Elasticsearch的底层是Lucene,但是无法直接使用,要写代码调用它的接口。Elastic封装了Lucene,提供了REST API的操作接口,开箱即用。 

官方文档:https://www.elastic.co/guide/index.html

安装:以Elasticsearch 7.9.3为例

  1. Download the Elasticsearch 7.9.3 Windows zip file from the Elasticsearch download page.
  2. Extract the contents of the zip file to a directory on your computer, for example, C:\Program Files.
  3. Open a command prompt as an Administrator and navigate to the directory that contains the extracted files, for example: cd C:\Program Files\elasticsearch-7.9.3  
  4. Start Elasticsearch:bin\elasticsearch.bat 

  通过访问http://127.0.0.1:9200,测试Elasticsearch服务是否正常启动。

  注:9200为浏览器访问http RESTful端口,9300为Elasticsearch集群间组件的通信接口。

  浏览器返回以下结果表示正常启动。

{
  "name" : "QtI5dUu",
  "cluster_name" : "elasticsearch",
  "cluster_uuid" : "DMXhqzzjTGqEtDlkaMOzlA",
  "version" : {
    "number" : "7.9.3",
    "build_flavor" : "default",
    "build_type" : "tar",
    "build_hash" : "00d8bc1",
    "build_date" : "2018-06-06T16:48:02.249996Z",
    "build_snapshot" : false,
    "lucene_version" : "7.3.1",
    "minimum_wire_compatibility_version" : "5.6.0",
    "minimum_index_compatibility_version" : "5.0.0"
  },
  "tagline" : "You Know, for Search"
}

二、Elasticsearch 的用途

  • 应用程序搜索
  • 网站搜索
  • 企业搜索
  • 日志处理和分析
  • 基础设施指标和容器监测
  • 应用程序性能监测
  • 地理空间数据分析和可视化
  • 安全分析
  • 业务分析

三、Elasticsearch 的工作原理

原始数据会从多个来源(包括日志、系统指标和网络应用程序)输入到 Elasticsearch 中。数据采集指在 Elasticsearch 中进行索引之前解析、标准化并充实这些原始数据的过程。这些数据在 Elasticsearch 中索引完成之后,用户便可针对他们的数据运行复杂的查询,并使用聚合来检索自身数据的复杂汇总。

四、基本概念

  1、Index(索引)

动词:相当于MySQL中的insert;

名词:相对于MySQL中的Database

  2、Type(类型)

  在index中,可以定义一个或多个类型。类似于MySQL中的Table,每种类型的数据放在一起。
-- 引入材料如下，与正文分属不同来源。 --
-- ==== Sys2Proof/WellFormed.lean ====
section
/-! DEFINITION. Operand values that R82 and R83 call legal whatever the machine's state. The operand types already bound
each field to its width, so every `Instr` has an encoding; a command that is not well formed still decodes (R87) and
raises its value error when it executes (R243). -/

namespace Sys2Proof

/-- WIDTH: the legal values are 1..12 (R82, R83). -/
def widthWellFormed (w : BitVec 4) : Bool := decide (1 ≤ w.toNat) && decide (w.toNat ≤ 12)

/-- BPP: the legal values are 1..8 for ENC_RUN and DEC_RUN (R82, R83). -/
def bppWellFormed (b : BitVec 4) : Bool := decide (1 ≤ b.toNat) && decide (b.toNat ≤ 8)

/-- LEN: legal up to the capacity of the memory it describes (R82), which is at most 2^24 (R9). -/
def lenWellFormed (n : BitVec 32) : Bool := decide (n.toNat ≤ 2 ^ 24)

/-- BIT: 8..15 is illegal at every depth (R214). -/
def bitWellFormed (k : BitVec 4) : Bool := decide (k.toNat ≤ 7)

/-- Every operand has a value that some state of the machine accepts. -/
def Instr.wellFormed : Instr → Bool
  | .nop => true
  | .clrerr => true
  | .cwReset => true
  | .cwWrite _ width => widthWellFormed width
  | .cwEnd => true
  | .crOpen len => lenWellFormed len
  | .crRead width => widthWellFormed width
  | .stReset => true
  | .stSearch _ _ => true
  | .stAdd _ _ _ _ => true
  | .encRun bpp len => bppWellFormed bpp && lenWellFormed len
  | .decRun bpp len => bppWellFormed bpp && lenWellFormed len
  | .paConfig _ _ _ _ => true
  | .paRowlen => true
  | .paOffset _ _ => true
  | .paExtract _ bit => bitWellFormed bit
  | .paInject _ bit _ => bitWellFormed bit

end Sys2Proof
end

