-- ==== Sys2Proof/Machine/Dispatch.lean ====
section
/-! DEFINITION. `exec`: the effect of one decoded command, one arm per row of the opcode map (R83). -/

namespace Sys2Proof.Machine

-- The value checks and the effect of each row (R112 after the decode); every meaning but CLRERR's begins with R245.
def exec (i : Instr) (s : State) : Host.Outcome State Fault Refusal :=
  match i with
  | .nop => Sys2Proof.Machine.execNop s
  | .clrerr => Sys2Proof.Machine.execClrerr s
  | .cwReset => Sys2Proof.Machine.execCwReset s
  | .cwWrite code width => Sys2Proof.Machine.execCwWrite code width s
  | .cwEnd => Sys2Proof.Machine.execCwEnd s
  | .crOpen len => Sys2Proof.Machine.execCrOpen len s
  | .crRead width => Sys2Proof.Machine.execCrRead width s
  | .stReset => Sys2Proof.Machine.execStReset s
  | .stSearch pre suf => Sys2Proof.Machine.execStSearch pre suf s
  | .stAdd index pre suf code => Sys2Proof.Machine.execStAdd index pre suf code s
  | .encRun bpp len => Sys2Proof.Machine.execEncRun bpp len s
  | .decRun bpp len => Sys2Proof.Machine.execDecRun bpp len s
  | .paConfig depth width height order => Sys2Proof.Machine.execPaConfig depth width height order s
  | .paRowlen => Sys2Proof.Machine.execPaRowlen s
  | .paOffset x y => Sys2Proof.Machine.execPaOffset x y s
  | .paExtract byte bit => Sys2Proof.Machine.execPaExtract byte bit s
  | .paInject byte bit ci => Sys2Proof.Machine.execPaInject byte bit ci s

end Sys2Proof.Machine
end

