-- ==== Sys2Proof/Certificates/Slice0/Obligations.lean ====
section
/-! DEFINITION. The statements about VPX-CORE, for the provers. Each docstring names the rules it formalises, or the log entry
of the model's choice it rests on. -/

section

open Sys2Proof Sys2Proof.Machine

/-! ## Reset, and the invariants -/

/-- The values R44 gives for reset. What R44 leaves unspecified is not stated. -/
def Obligations.ResetState : Prop :=
  State.reset.status = 0#32 ∧ State.reset.err = 0#8 ∧ State.reset.busy = false ∧ State.reset.errInfo = 0#32 ∧
  State.reset.res0 = 0#64 ∧ State.reset.res1 = 0#64 ∧ State.reset.cmdLo = 0#32 ∧ State.reset.cmdHi = 0#32 ∧
  readReg .cfgPixcap State.reset = BitVec.ofNat 32 State.reset.pixCap ∧
  readReg .cfgCodecap State.reset = BitVec.ofNat 32 State.reset.codeCap ∧
  State.reset.cw.ptr = 0#25 ∧ State.reset.cw.cnt = 0#4 ∧ State.reset.cw.acc.toNat = 0 ∧
  State.reset.cr.len = 0#25 ∧ State.reset.cr.bitpos = 0#28 ∧
  (∀ i, State.reset.readSlot i = ⟨0#12, 0#12, 0#8⟩) ∧
  State.reset.pa = ⟨.bpp8, 0#24, 0#24, .bottomToTop⟩ ∧
  (∀ a, State.reset.readPix a = 0#8) ∧ (∀ a, State.reset.readCode a = 0#8)

/-- The hardware reset (R270): from any state every piece of state takes its value of R44; STATUS reads 0; the capacities
are parameters and stay (R25). That the host's pending accesses stay is the model's choice (log entry 14). -/
def Obligations.HardwareReset : Prop :=
  ∀ s : State, ∃ t, perform .hardwareReset s = .next t ∧ t.status = 0#32 ∧ t.errInfo = 0#32 ∧
    t.res0 = 0#64 ∧ t.res1 = 0#64 ∧ t.cmdLo = 0#32 ∧ t.cmdHi = 0#32 ∧
    t.pixCap = s.pixCap ∧ t.codeCap = s.codeCap ∧
    t.cw.ptr = 0#25 ∧ t.cw.cnt = 0#4 ∧ t.cw.acc.toNat = 0 ∧ t.cr.len = 0#25 ∧ t.cr.bitpos = 0#28 ∧
    (∀ i, t.readSlot i = ⟨0#12, 0#12, 0#8⟩) ∧ t.pa = ⟨.bpp8, 0#24, 0#24, .bottomToTop⟩ ∧
    (∀ a, t.readPix a = 0#8) ∧ (∀ a, t.readCode a = 0#8) ∧ t.inbox = s.inbox

/-- R272's command sequence gives the command-visible registers their reset values from any error-free or failed state, and
leaves RES0, RES1 and the memories as they are. -/
def Obligations.RestoreSequence : Prop :=
  ∀ s : State, ∃ t,
    execAll [.clrerr, .cwReset, .crOpen 0#32, .stReset, .paConfig .bpp8 0#24 0#24 .bottomToTop] s = .next t ∧
    t = { s with
      err := 0#8, errInfo := 0#32, cw := ⟨0#25, 0#4, 0⟩, cr := ⟨0#25, 0#28⟩, st := t.st,
      pa := ⟨.bpp8, 0#24, 0#24, .bottomToTop⟩ } ∧
    ∀ i, t.readSlot i = ⟨0#12, 0#12, 0#8⟩

/-- The invariants hold after reset. -/
def Obligations.ResetMeetsTheInvariants : Prop :=
  State.reset.Inv ∧ State.reset.CwOk ∧ State.reset.CrOk

/-- From every state, a step keeps the memories and tables in their canonical form and inside their capacities (R7, R9,
R60), ERR a code of R240 with ERRINFO 0 whenever ERR is 0 (R111), and BUSY 0 (R23). -/
def Obligations.StepKeepsTheInvariant : Prop :=
  ∀ s t : State, s.Inv → step s = .next t → t.Inv

/-- R28 and R30 hold at every command boundary but after an error, which may leave CW or CR unspecified (R246). -/
def Obligations.ErrorFreeStepKeepsWriterAndReader : Prop :=
  ∀ s t : State, s.CwOk → s.CrOk → (s.err ≠ 0#8 ∨ t.err = 0#8) → step s = .next t → t.CwOk ∧ t.CrOk

/-- The ENC_* and DEC_* registers, DT and XSTACK are rewritten before use in every run (R43): what they hold never reaches
anything a host can observe. -/
def Obligations.HiddenStateIsNeverRead : Prop :=
  ∀ s t : State, s.MemOk → t.MemOk → s.sameVisible t →
    (∀ s', step s = .next s' → ∃ t', step t = .next t' ∧ s'.sameVisible t') ∧
    (∀ f, step s = .fault f → step t = .fault f) ∧ (∀ r, step s ≠ .refused r)
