-- ==== Sys2Proof/Laws/State.lean ====
section
/-! SUPPORT. One lemma per field per update, true by rfl: what each composite operation leaves in each field of the state.
The setters of Machine/Ops.lean carry `@[simps]`, which states the same lemmas for them where they are declared. -/

namespace Sys2Proof.Machine

/-! ### `raise`. Error entry (R244). -/

@[simp] theorem raise_err (r : Raise) (s : State) : (raise r s).err = r.kind.code := rfl
@[simp] theorem raise_busy (r : Raise) (s : State) : (raise r s).busy = false := rfl
@[simp] theorem raise_errInfo (r : Raise) (s : State) : (raise r s).errInfo = zext32 r.info := rfl
@[simp] theorem raise_res0 (r : Raise) (s : State) : (raise r s).res0 = s.res0 := rfl
@[simp] theorem raise_res1 (r : Raise) (s : State) : (raise r s).res1 = s.res1 := rfl
@[simp] theorem raise_cmdLo (r : Raise) (s : State) : (raise r s).cmdLo = s.cmdLo := rfl
@[simp] theorem raise_cmdHi (r : Raise) (s : State) : (raise r s).cmdHi = s.cmdHi := rfl
@[simp] theorem raise_pixLast (r : Raise) (s : State) : (raise r s).pixLast = s.pixLast := rfl
@[simp] theorem raise_codeLast (r : Raise) (s : State) : (raise r s).codeLast = s.codeLast := rfl
@[simp] theorem raise_cw (r : Raise) (s : State) : (raise r s).cw = s.cw := rfl
@[simp] theorem raise_cr (r : Raise) (s : State) : (raise r s).cr = s.cr := rfl
@[simp] theorem raise_st (r : Raise) (s : State) : (raise r s).st = s.st := rfl
@[simp] theorem raise_enc (r : Raise) (s : State) : (raise r s).enc = s.enc := rfl
@[simp] theorem raise_dec (r : Raise) (s : State) : (raise r s).dec = s.dec := rfl
@[simp] theorem raise_dt (r : Raise) (s : State) : (raise r s).dt = s.dt := rfl
@[simp] theorem raise_xstack (r : Raise) (s : State) : (raise r s).xstack = s.xstack := rfl
@[simp] theorem raise_xsp (r : Raise) (s : State) : (raise r s).xsp = s.xsp := rfl
@[simp] theorem raise_pa (r : Raise) (s : State) : (raise r s).pa = s.pa := rfl
@[simp] theorem raise_pixmem (r : Raise) (s : State) : (raise r s).pixmem = s.pixmem := rfl
@[simp] theorem raise_codemem (r : Raise) (s : State) : (raise r s).codemem = s.codemem := rfl
@[simp] theorem raise_inbox (r : Raise) (s : State) : (raise r s).inbox = s.inbox := rfl
@[simp] theorem raise_reply (r : Raise) (s : State) : (raise r s).reply = s.reply := rfl
@[simp] theorem raise_freeTick (r : Raise) (s : State) : (raise r s).freeTick = s.freeTick := rfl

/-! ### `clearError`. The return from an error (R111). -/

@[simp] theorem clearError_err (s : State) : (clearError s).err = 0#8 := rfl
@[simp] theorem clearError_busy (s : State) : (clearError s).busy = s.busy := rfl
@[simp] theorem clearError_errInfo (s : State) : (clearError s).errInfo = 0#32 := rfl
@[simp] theorem clearError_res0 (s : State) : (clearError s).res0 = s.res0 := rfl
@[simp] theorem clearError_res1 (s : State) : (clearError s).res1 = s.res1 := rfl
@[simp] theorem clearError_cmdLo (s : State) : (clearError s).cmdLo = s.cmdLo := rfl
@[simp] theorem clearError_cmdHi (s : State) : (clearError s).cmdHi = s.cmdHi := rfl
@[simp] theorem clearError_pixLast (s : State) : (clearError s).pixLast = s.pixLast := rfl
@[simp] theorem clearError_codeLast (s : State) : (clearError s).codeLast = s.codeLast := rfl
@[simp] theorem clearError_cw (s : State) : (clearError s).cw = s.cw := rfl
@[simp] theorem clearError_cr (s : State) : (clearError s).cr = s.cr := rfl
@[simp] theorem clearError_st (s : State) : (clearError s).st = s.st := rfl
@[simp] theorem clearError_enc (s : State) : (clearError s).enc = s.enc := rfl
@[simp] theorem clearError_dec (s : State) : (clearError s).dec = s.dec := rfl
@[simp] theorem clearError_dt (s : State) : (clearError s).dt = s.dt := rfl
@[simp] theorem clearError_xstack (s : State) : (clearError s).xstack = s.xstack := rfl
@[simp] theorem clearError_xsp (s : State) : (clearError s).xsp = s.xsp := rfl
@[simp] theorem clearError_pa (s : State) : (clearError s).pa = s.pa := rfl
@[simp] theorem clearError_pixmem (s : State) : (clearError s).pixmem = s.pixmem := rfl
@[simp] theorem clearError_codemem (s : State) : (clearError s).codemem = s.codemem := rfl
@[simp] theorem clearError_inbox (s : State) : (clearError s).inbox = s.inbox := rfl
@[simp] theorem clearError_reply (s : State) : (clearError s).reply = s.reply := rfl
@[simp] theorem clearError_freeTick (s : State) : (clearError s).freeTick = s.freeTick := rfl

/-! ### `writePix`. A byte stored in PIXMEM (R11). -/

@[simp] theorem writePix_err (s : State) (a : Nat) (v : Byte) : (s.writePix a v).err = s.err := rfl
@[simp] theorem writePix_busy (s : State) (a : Nat) (v : Byte) : (s.writePix a v).busy = s.busy := rfl
@[simp] theorem writePix_errInfo (s : State) (a : Nat) (v : Byte) : (s.writePix a v).errInfo = s.errInfo := rfl
@[simp] theorem writePix_res0 (s : State) (a : Nat) (v : Byte) : (s.writePix a v).res0 = s.res0 := rfl
@[simp] theorem writePix_res1 (s : State) (a : Nat) (v : Byte) : (s.writePix a v).res1 = s.res1 := rfl
@[simp] theorem writePix_cmdLo (s : State) (a : Nat) (v : Byte) : (s.writePix a v).cmdLo = s.cmdLo := rfl
@[simp] theorem writePix_cmdHi (s : State) (a : Nat) (v : Byte) : (s.writePix a v).cmdHi = s.cmdHi := rfl
@[simp] theorem writePix_pixLast (s : State) (a : Nat) (v : Byte) : (s.writePix a v).pixLast = s.pixLast := rfl
@[simp] theorem writePix_codeLast (s : State) (a : Nat) (v : Byte) : (s.writePix a v).codeLast = s.codeLast := rfl
@[simp] theorem writePix_cw (s : State) (a : Nat) (v : Byte) : (s.writePix a v).cw = s.cw := rfl
@[simp] theorem writePix_cr (s : State) (a : Nat) (v : Byte) : (s.writePix a v).cr = s.cr := rfl
@[simp] theorem writePix_st (s : State) (a : Nat) (v : Byte) : (s.writePix a v).st = s.st := rfl
@[simp] theorem writePix_enc (s : State) (a : Nat) (v : Byte) : (s.writePix a v).enc = s.enc := rfl
@[simp] theorem writePix_dec (s : State) (a : Nat) (v : Byte) : (s.writePix a v).dec = s.dec := rfl
@[simp] theorem writePix_dt (s : State) (a : Nat) (v : Byte) : (s.writePix a v).dt = s.dt := rfl
@[simp] theorem writePix_xstack (s : State) (a : Nat) (v : Byte) : (s.writePix a v).xstack = s.xstack := rfl
@[simp] theorem writePix_xsp (s : State) (a : Nat) (v : Byte) : (s.writePix a v).xsp = s.xsp := rfl
@[simp] theorem writePix_pa (s : State) (a : Nat) (v : Byte) : (s.writePix a v).pa = s.pa := rfl
@[simp] theorem writePix_pixmem (s : State) (a : Nat) (v : Byte) : (s.writePix a v).pixmem = Memory.write s.pixmem a v := rfl
@[simp] theorem writePix_codemem (s : State) (a : Nat) (v : Byte) : (s.writePix a v).codemem = s.codemem := rfl
@[simp] theorem writePix_inbox (s : State) (a : Nat) (v : Byte) : (s.writePix a v).inbox = s.inbox := rfl
@[simp] theorem writePix_reply (s : State) (a : Nat) (v : Byte) : (s.writePix a v).reply = s.reply := rfl
@[simp] theorem writePix_freeTick (s : State) (a : Nat) (v : Byte) : (s.writePix a v).freeTick = s.freeTick := rfl

/-! ### `writeCode`. A byte stored in CODEMEM (R11). -/

@[simp] theorem writeCode_err (s : State) (a : Nat) (v : Byte) : (s.writeCode a v).err = s.err := rfl
@[simp] theorem writeCode_busy (s : State) (a : Nat) (v : Byte) : (s.writeCode a v).busy = s.busy := rfl
@[simp] theorem writeCode_errInfo (s : State) (a : Nat) (v : Byte) : (s.writeCode a v).errInfo = s.errInfo := rfl
@[simp] theorem writeCode_res0 (s : State) (a : Nat) (v : Byte) : (s.writeCode a v).res0 = s.res0 := rfl
@[simp] theorem writeCode_res1 (s : State) (a : Nat) (v : Byte) : (s.writeCode a v).res1 = s.res1 := rfl
@[simp] theorem writeCode_cmdLo (s : State) (a : Nat) (v : Byte) : (s.writeCode a v).cmdLo = s.cmdLo := rfl
@[simp] theorem writeCode_cmdHi (s : State) (a : Nat) (v : Byte) : (s.writeCode a v).cmdHi = s.cmdHi := rfl
@[simp] theorem writeCode_pixLast (s : State) (a : Nat) (v : Byte) : (s.writeCode a v).pixLast = s.pixLast := rfl
@[simp] theorem writeCode_codeLast (s : State) (a : Nat) (v : Byte) : (s.writeCode a v).codeLast = s.codeLast := rfl
@[simp] theorem writeCode_cw (s : State) (a : Nat) (v : Byte) : (s.writeCode a v).cw = s.cw := rfl
@[simp] theorem writeCode_cr (s : State) (a : Nat) (v : Byte) : (s.writeCode a v).cr = s.cr := rfl
@[simp] theorem writeCode_st (s : State) (a : Nat) (v : Byte) : (s.writeCode a v).st = s.st := rfl
@[simp] theorem writeCode_enc (s : State) (a : Nat) (v : Byte) : (s.writeCode a v).enc = s.enc := rfl
@[simp] theorem writeCode_dec (s : State) (a : Nat) (v : Byte) : (s.writeCode a v).dec = s.dec := rfl
@[simp] theorem writeCode_dt (s : State) (a : Nat) (v : Byte) : (s.writeCode a v).dt = s.dt := rfl
@[simp] theorem writeCode_xstack (s : State) (a : Nat) (v : Byte) : (s.writeCode a v).xstack = s.xstack := rfl
@[simp] theorem writeCode_xsp (s : State) (a : Nat) (v : Byte) : (s.writeCode a v).xsp = s.xsp := rfl
@[simp] theorem writeCode_pa (s : State) (a : Nat) (v : Byte) : (s.writeCode a v).pa = s.pa := rfl
@[simp] theorem writeCode_pixmem (s : State) (a : Nat) (v : Byte) : (s.writeCode a v).pixmem = s.pixmem := rfl
@[simp] theorem writeCode_codemem (s : State) (a : Nat) (v : Byte) :
    (s.writeCode a v).codemem = Memory.write s.codemem a v := rfl
@[simp] theorem writeCode_inbox (s : State) (a : Nat) (v : Byte) : (s.writeCode a v).inbox = s.inbox := rfl
@[simp] theorem writeCode_reply (s : State) (a : Nat) (v : Byte) : (s.writeCode a v).reply = s.reply := rfl
@[simp] theorem writeCode_freeTick (s : State) (a : Nat) (v : Byte) : (s.writeCode a v).freeTick = s.freeTick := rfl

/-! ### `writeSlot`. A slot written (R31). -/

@[simp] theorem writeSlot_err (s : State) (i : BitVec 12) (v : StSlot) : (s.writeSlot i v).err = s.err := rfl
@[simp] theorem writeSlot_busy (s : State) (i : BitVec 12) (v : StSlot) : (s.writeSlot i v).busy = s.busy := rfl
@[simp] theorem writeSlot_errInfo (s : State) (i : BitVec 12) (v : StSlot) : (s.writeSlot i v).errInfo = s.errInfo := rfl
@[simp] theorem writeSlot_res0 (s : State) (i : BitVec 12) (v : StSlot) : (s.writeSlot i v).res0 = s.res0 := rfl
@[simp] theorem writeSlot_res1 (s : State) (i : BitVec 12) (v : StSlot) : (s.writeSlot i v).res1 = s.res1 := rfl
@[simp] theorem writeSlot_cmdLo (s : State) (i : BitVec 12) (v : StSlot) : (s.writeSlot i v).cmdLo = s.cmdLo := rfl
@[simp] theorem writeSlot_cmdHi (s : State) (i : BitVec 12) (v : StSlot) : (s.writeSlot i v).cmdHi = s.cmdHi := rfl
@[simp] theorem writeSlot_pixLast (s : State) (i : BitVec 12) (v : StSlot) : (s.writeSlot i v).pixLast = s.pixLast := rfl
@[simp] theorem writeSlot_codeLast (s : State) (i : BitVec 12) (v : StSlot) : (s.writeSlot i v).codeLast = s.codeLast := rfl
@[simp] theorem writeSlot_cw (s : State) (i : BitVec 12) (v : StSlot) : (s.writeSlot i v).cw = s.cw := rfl
@[simp] theorem writeSlot_cr (s : State) (i : BitVec 12) (v : StSlot) : (s.writeSlot i v).cr = s.cr := rfl
@[simp] theorem writeSlot_st (s : State) (i : BitVec 12) (v : StSlot) :
    (s.writeSlot i v).st = Cells.write StSlot.empty s.st i.toNat v := rfl
@[simp] theorem writeSlot_enc (s : State) (i : BitVec 12) (v : StSlot) : (s.writeSlot i v).enc = s.enc := rfl
@[simp] theorem writeSlot_dec (s : State) (i : BitVec 12) (v : StSlot) : (s.writeSlot i v).dec = s.dec := rfl
@[simp] theorem writeSlot_dt (s : State) (i : BitVec 12) (v : StSlot) : (s.writeSlot i v).dt = s.dt := rfl
@[simp] theorem writeSlot_xstack (s : State) (i : BitVec 12) (v : StSlot) : (s.writeSlot i v).xstack = s.xstack := rfl
@[simp] theorem writeSlot_xsp (s : State) (i : BitVec 12) (v : StSlot) : (s.writeSlot i v).xsp = s.xsp := rfl
@[simp] theorem writeSlot_pa (s : State) (i : BitVec 12) (v : StSlot) : (s.writeSlot i v).pa = s.pa := rfl
@[simp] theorem writeSlot_pixmem (s : State) (i : BitVec 12) (v : StSlot) : (s.writeSlot i v).pixmem = s.pixmem := rfl
@[simp] theorem writeSlot_codemem (s : State) (i : BitVec 12) (v : StSlot) : (s.writeSlot i v).codemem = s.codemem := rfl
@[simp] theorem writeSlot_inbox (s : State) (i : BitVec 12) (v : StSlot) : (s.writeSlot i v).inbox = s.inbox := rfl
@[simp] theorem writeSlot_reply (s : State) (i : BitVec 12) (v : StSlot) : (s.writeSlot i v).reply = s.reply := rfl
@[simp] theorem writeSlot_freeTick (s : State) (i : BitVec 12) (v : StSlot) : (s.writeSlot i v).freeTick = s.freeTick := rfl

/-! ### `writeEntry`. A decode-table entry written (R39). -/

@[simp] theorem writeEntry_err (s : State) (k : Nat) (v : DtEntry) : (s.writeEntry k v).err = s.err := rfl
@[simp] theorem writeEntry_busy (s : State) (k : Nat) (v : DtEntry) : (s.writeEntry k v).busy = s.busy := rfl
@[simp] theorem writeEntry_errInfo (s : State) (k : Nat) (v : DtEntry) : (s.writeEntry k v).errInfo = s.errInfo := rfl
@[simp] theorem writeEntry_res0 (s : State) (k : Nat) (v : DtEntry) : (s.writeEntry k v).res0 = s.res0 := rfl
@[simp] theorem writeEntry_res1 (s : State) (k : Nat) (v : DtEntry) : (s.writeEntry k v).res1 = s.res1 := rfl
@[simp] theorem writeEntry_cmdLo (s : State) (k : Nat) (v : DtEntry) : (s.writeEntry k v).cmdLo = s.cmdLo := rfl
@[simp] theorem writeEntry_cmdHi (s : State) (k : Nat) (v : DtEntry) : (s.writeEntry k v).cmdHi = s.cmdHi := rfl
@[simp] theorem writeEntry_pixLast (s : State) (k : Nat) (v : DtEntry) : (s.writeEntry k v).pixLast = s.pixLast := rfl
@[simp] theorem writeEntry_codeLast (s : State) (k : Nat) (v : DtEntry) : (s.writeEntry k v).codeLast = s.codeLast := rfl
@[simp] theorem writeEntry_cw (s : State) (k : Nat) (v : DtEntry) : (s.writeEntry k v).cw = s.cw := rfl
@[simp] theorem writeEntry_cr (s : State) (k : Nat) (v : DtEntry) : (s.writeEntry k v).cr = s.cr := rfl
@[simp] theorem writeEntry_st (s : State) (k : Nat) (v : DtEntry) : (s.writeEntry k v).st = s.st := rfl
@[simp] theorem writeEntry_enc (s : State) (k : Nat) (v : DtEntry) : (s.writeEntry k v).enc = s.enc := rfl
@[simp] theorem writeEntry_dec (s : State) (k : Nat) (v : DtEntry) : (s.writeEntry k v).dec = s.dec := rfl
@[simp] theorem writeEntry_dt (s : State) (k : Nat) (v : DtEntry) :
    (s.writeEntry k v).dt = Cells.write DtEntry.empty s.dt k v := rfl
@[simp] theorem writeEntry_xstack (s : State) (k : Nat) (v : DtEntry) : (s.writeEntry k v).xstack = s.xstack := rfl
@[simp] theorem writeEntry_xsp (s : State) (k : Nat) (v : DtEntry) : (s.writeEntry k v).xsp = s.xsp := rfl
@[simp] theorem writeEntry_pa (s : State) (k : Nat) (v : DtEntry) : (s.writeEntry k v).pa = s.pa := rfl
@[simp] theorem writeEntry_pixmem (s : State) (k : Nat) (v : DtEntry) : (s.writeEntry k v).pixmem = s.pixmem := rfl
@[simp] theorem writeEntry_codemem (s : State) (k : Nat) (v : DtEntry) : (s.writeEntry k v).codemem = s.codemem := rfl
@[simp] theorem writeEntry_inbox (s : State) (k : Nat) (v : DtEntry) : (s.writeEntry k v).inbox = s.inbox := rfl
@[simp] theorem writeEntry_reply (s : State) (k : Nat) (v : DtEntry) : (s.writeEntry k v).reply = s.reply := rfl
@[simp] theorem writeEntry_freeTick (s : State) (k : Nat) (v : DtEntry) : (s.writeEntry k v).freeTick = s.freeTick := rfl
  注:在Elasticsearch 6.X中,一个index中只能包含一个type。

  3、document(文档)

  保存在某个索引下,某种类型的一个数据,数据格式为JSON格式。类比MySQL中的某个table里面的一行数据。

4、倒排索引机制

Elasticsearch 使用一种称为 倒排索引 的结构,它适用于快速的全文搜索。一个倒排索引由文档中所有不重复词的列表构成,对于其中每个词,有一个包含它的文档列表。

例如,假设我们有两个文档,每个文档的 content 域包含如下内容:

  1. The quick brown fox jumped over the lazy dog
  2. Quick brown foxes leap over lazy dogs in summer

为了创建倒排索引,我们首先将每个文档的 content 域拆分成单独的 词(我们称它为 词条 或 tokens ),创建一个包含所有不重复词条的排序列表,然后列出每个词条出现在哪个文档。结果如下所示:

Term      Doc_1  Doc_2
-------------------------
Quick   |       |  X
The     |   X   |
brown   |   X   |  X
dog     |   X   |
dogs    |       |  X
fox     |   X   |
foxes   |       |  X
in      |       |  X
jumped  |   X   |
lazy    |   X   |  X
leap    |       |  X
over    |   X   |  X
quick   |   X   |
summer  |       |  X
the     |   X   |
------------------------

现在,如果我们想搜索 quick brown ,我们只需要查找包含每个词条的文档:

Term      Doc_1  Doc_2
-------------------------
brown   |   X   |  X
quick   |   X   |
------------------------
Total   |   2   |  1

两个文档都匹配,但是第一个文档比第二个匹配度更高。如果我们使用仅计算匹配词条数量的简单 相似性算法 ,那么,我们可以说,对于我们查询的相关性来讲,第一个文档比第二个文档更佳。

但是,我们目前的倒排索引有一些问题:

  • Quick 和 quick 以独立的词条出现,然而用户可能认为它们是相同的词。
  • fox 和 foxes 非常相似, 就像 dog 和 dogs ;他们有相同的词根。
  • jumped 和 leap, 尽管没有相同的词根,但他们的意思很相近。他们是同义词。

使用前面的索引搜索 +Quick +fox 不会得到任何匹配文档。(记住,+ 前缀表明这个词必须存在。)只有同时出现 Quick 和 fox 的文档才满足这个查询条件,但是第一个文档包含 quick fox ,第二个文档包含 Quick foxes 。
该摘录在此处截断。